振り返ってみますと、これまでに幾度も残忍な運命が私の体を見舞いました。健康な時には全く想像できなかった苦しみの連続でした。

この病院にはたくさんの見学者がいつでも見えました。その都度私の現状と絵の勉強についての話し合いがあり、多くの暖かいご支援を頂きました。その方々にお礼の気持ちを込めて私の絵の絵葉書などを少しずつ差し上げました。それがまた私を紹介する結果となり、私の絵に関心を持ってくださる人々の輪は大きく波紋のように広がりました。

 

私の傷は家族全員を渦中に巻き込みました。家族の犠牲の上に、献身的な看護が続きました。過労から母が他界しました。精神的、物質的な大きな負担を担ったまま、家族は一言の不満も言わず尽くしてくれました。

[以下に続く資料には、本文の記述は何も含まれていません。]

/-- A block of `len` elements of one column closes with its scale bytes (R87, R104, R105, R123). -/
def ColAcc.close (a : ColAcc) (len thr : Nat) (scales : List Nat) : Closed :=
  let beyond (x : Int) : Bool := 2 ^ 24 < x.natAbs
  let pairs := List.zipWith (fun (p : Pair) (x : Int × Nat) => if x.2 = 0 ∨ x.2 = 255 ∨ beyond x.1 then p else accAdd p (blockTerm x.1 x.2))
    a.pairs (a.sums.zip scales)
  let terms := List.zipWith (fun (x : Int) e => e == 0 || e == 255 || beyond x || fFin (blockTerm x e)) a.sums scales
  { clip := decide (thr * len < a.clip * 1024), beyond := a.sums.any beyond
    nonfinite := scales.contains 255 || terms.contains false || pairs.any fun p => !fFin p.s || !fFin p.c
    acc := { pairs := pairs, closed := a.closed + 1 } }

/-- Counts the causes of a trigger, once each, and stops the pass (R127). -/
def triggerOn (n : Nat) (clip beyond nonfinite : Bool) : Run Unit := do
  bump (Fld.coreCntNumClip n) (b2n clip)
  bump (Fld.coreCntNumOverflow n) (b2n beyond)
  bump (Fld.coreCntNumNonfinite n) (b2n nonfinite)
  if clip || beyond || nonfinite then throw .trigger else pure ()

/-- The 64 scale bytes of row group `g` and block `b`; a transposed load uses the first one for all (R60). -/
def Pass.scales (p : Pass) (g b : Nat) : Run (List Nat) := do
  let l ← opRead p.s p.n p.q (p.scaleVa g b) 64
  pure (if p.t.transpose then List.replicate 64 (fieldAt l 0 1) else l.map (·.toNat))

/-! ## Bit-plane skipping (R51) -/

/-- Positions where some row of a lane group holds a non-zero weight. -/
def laneMask (rows : List (List Int)) (k : Nat) : List Bool :=
  (List.range 64).map fun j => ((rows.drop (16 * k)).take 16).any fun r => r.getD j 0 != 0

/-- Planes that the four lane groups skip in one column. -/
def planesSkipped (planes : Nat) (rows : List (List Int)) (acts : List (Option Int)) : Nat :=
  ((List.range 4).map fun k =>
    let m := laneMask rows k
    ((List.range planes).filter fun p =>
      (List.zipWith (fun b (x : Option Int) => b && bitOf (x.getD 0).natAbs p) m acts).all (! ·)).length).sum

/-! ## The conventional unit (R57, R117) -/

/-- A pairwise tree of FP32 sums; `fuel` bounds its levels. -/
def pairTree : Nat → List F32 → F32
  | 0, xs => xs.headD 0
  | _, [x] => x
  | f + 1, xs => pairTree f ((chunksOf 2 xs.length xs).map fun g => match g with
    | [a, b] => fAdd a b
    | _ => g.headD 0)

/-- Products added 16 at a time to a running FP32 sum, in ascending order. -/
def cuSum (acc : F32) (products : List F32) : F32 :=
  (chunksOf 16 (products.length / 16 + 1) products).foldl (fun a g => fAdd a (pairTree 4 g)) acc

/-- A decoded weight times its block scale in BF16; a scale of 255 gives NaN. -/
def cuWeight (w : Int) (e : Nat) : Fv := if e = 255 then .nan else if e = 0 then .fin false Dy.zero else bf16v ((Fv.fin false ⟨w, (e : Int) - 127⟩).encode bf16)

/-- One segment of a routed column: `scales` are those of the segment's block. -/
def ColAcc.cuSeg (a : ColAcc) (rows : Option (List (List Int))) (scales : List Nat) (lo z : Nat) (acts : List Nat) : ColAcc :=
  match rows with
  | none => a
  | some rs =>
    let xs := ((acts.drop lo).take z).map bf16v
    { a with wide := List.zipWith (fun s (r : List Int × Nat) =>
        cuSum s (List.zipWith (fun w x => toF32 ((cuWeight w r.2).mul x)) ((r.1.drop lo).take z) xs)) a.wide (rs.zip scales) }

/-- A routed block closes: its sum is the block term. -/
def ColAcc.cuClose (a : ColAcc) (scales : List Nat) : ColAcc :=
  { pairs := List.zipWith (fun p (x : F32 × Nat) => if x.2 = 0 then p else accAdd p x.1) a.pairs (a.wide.zip scales)
    closed := a.closed + 1 }

/-! ## A fill of an accumulator tile -/

/-- A column in progress is what the accumulator view shows (R128). -/
def showColumn (key : Nat) (a : ColAcc) : Run Unit :=
  gather fun t => { t with fill := t.fill.map fun f => { f with accs := tabSet (fun _ => {}) f.accs key a } }
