/-- One column of LAYERNORM. -/
def layerColumn (eps : F32) (g b xs : List Fv) : List F32 :=
  let n := xs.length
  let mean : Fv := if allFin xs then .fin false (Dy.div (sumDy xs) (Dy.ofInt n)) else xs.foldl Fv.add (.fin false Dy.zero)
  let ds := xs.map fun x => x.add mean.negate
  let var := if allFin xs then (Fv.fin false (Dy.div (ds.foldl (fun a x => a.add (x.dy.mul x.dy)) Dy.zero) (Dy.ofInt n)))
    else (ds.map fun x => x.mul x).foldl Fv.add (.fin false Dy.zero)
  let root := (var.add (f32v eps)).sqrt
  let args := eps :: xs.map toF32
  List.zipWith (fun d (w : Fv × Fv) => match ((d.mul w.1).div root).add w.2 with
    | .fin neg y =>
      if !allFin (xs ++ [f32v eps, w.1, w.2, root]) ∨ root.dy.m = 0 then toF32 (.fin neg y)
      else bounded 0x0C (toF32 d :: toF32 w.1 :: toF32 w.2 :: args) y
        ((normTol 9 n y).add ((uRound.mul (Dy.ofInt 4)).mul (Dy.div (w.1.dy.abs.mul mean.dy.abs) root.dy)))
    | y => toF32 y) ds (g.zip b)

/-! ## QUANT (R94, R95, R139) -/

/-- The scale of a column. -/
def quantScale (p0 : F32) (qmax : Nat) (xs : List Fv) : F32 :=
  if !isZero p0 then p0
  else
    let amax := xs.foldl (fun (a : Dy) x => if a.lt x.dy.abs then x.dy.abs else a) Dy.zero
    if amax.m = 0 then fOne else fDiv (dyF32 amax) (fInt qmax)

/-- One element: its code, and whether it counts as clipped. `open_` stands for a result that the rule does not give
(zero times an infinite reciprocal). A non-zero element times an infinite reciprocal counts as clipped (log entry 39). -/
def quantElement (qmax : Nat) (r : F32) (open_ : Int) (x : Fv) : Option Int × Bool :=
  match x with
  | .fin _ _ =>
    let clampQ (k : Int) : Int := max (-(qmax : Int)) (min (qmax : Int) k)
    match f32v (fMul (toF32 x) r) with
    | .fin _ d => (some (clampQ d.rne), decide (qmax < d.rne.natAbs))
    | .inf neg => (some (if neg then -(qmax : Int) else qmax), true)
    | .nan => (some (clampQ open_), false)
  | _ => (none, true)

/-- One column: its codes, its clip count and its scale. -/
def quantColumn (p0 : F32) (qmax : Nat) (open_ : Int) (xs : List Fv) : List (Option Int) × Nat × F32 :=
  let sc := quantScale p0 qmax xs
  let es := xs.map (quantElement qmax (fDiv fOne sc) open_)
  (es.map (·.1), (es.filter (·.2)).length, sc)

/-- One AZR block of 256 codes: its format, and its body (R139). -/
def azrChoose (thr : Nat) (codes : List Nat) : Nat × Bytes :=
  let count := (codes.filter (· != 0)).length
  let z := azrEncode codes
  if count = 0 then (2, [])
  else if count * 100 ≤ thr * 256 ∧ z.length < 256 then (1, z)
  else (0, codes.map (BitVec.ofNat 8 ·))

/-- Index and bodies of sparse columns written at `dst`: entries, then bodies one after another from the next line. -/
def azrImage (thr dst : Nat) (cols : List (List Nat)) : Bytes :=
  let blocks := (cols.flatMap fun c => chunksOf 256 (c.length / 256 + 1) c).map (azrChoose thr)
  let start := alignUp (dst + 8 * blocks.length) 64
  let (idx, body, _) := blocks.foldl (fun (is, bs, i) (f, d) =>
    (is ++ indexBytes f d.length (if d = [] then 0 else start + bs.length - (dst + 8 * i)), bs ++ d, i + 1)) (([] : Bytes), ([] : Bytes), 0)
  padTo (start - dst) idx ++ body

/-- Writes what QUANT gives. -/
def quantWrite (s : State) (n : Nat) (q : QCmd) (cols : List (List (Option Int) × Nat × F32)) : Run Unit := do
  let v := vecOf q.bytes
  let f := vecAct v.outFmt
  gather fun t => { t with quantClip := cols.map fun c => c.2.1 }
  let scales := cols.flatMap fun c => leBytes 4 c.2.2.toNat
  if isZero v.p1 then
    let pitch := actPitch f v.columnLen
    cols.zipIdx.forM fun (c, i) => opWrite s n q (v.dst + i * pitch) (actPack f c.1)
    opWrite s n q (alignUp (v.dst + cols.length * pitch) 64) scales
  else
    let b := azrImage (s.image q.ctx).sparsity.thrAzr v.dst (cols.map fun c => c.1.map (actCode 0))
    opWrite s n q v.dst b
    opWrite s n q (alignUp (v.dst + b.length) 64) scales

これまで誰にも話せませんでしたが、私の心の中はとても冷たく重く暗く閉ざされていました。やり場のない心を忘れるように私は絵を描きました。その絵で私は協会の奨学生となり、後に会員にもさせていただきました。協会は私の心の暗黒の世界を変えた暖かい太陽です。家族にも少しずつ償いが出来るようになりました。私は協会が与えてくれたものを決して忘れません。

生命が燃え尽きる最後の最後まで絵を描き続けたいと思います。」

 

 

上記は土屋 信が亡くなる前に、協会へ宛てた最後の手紙です。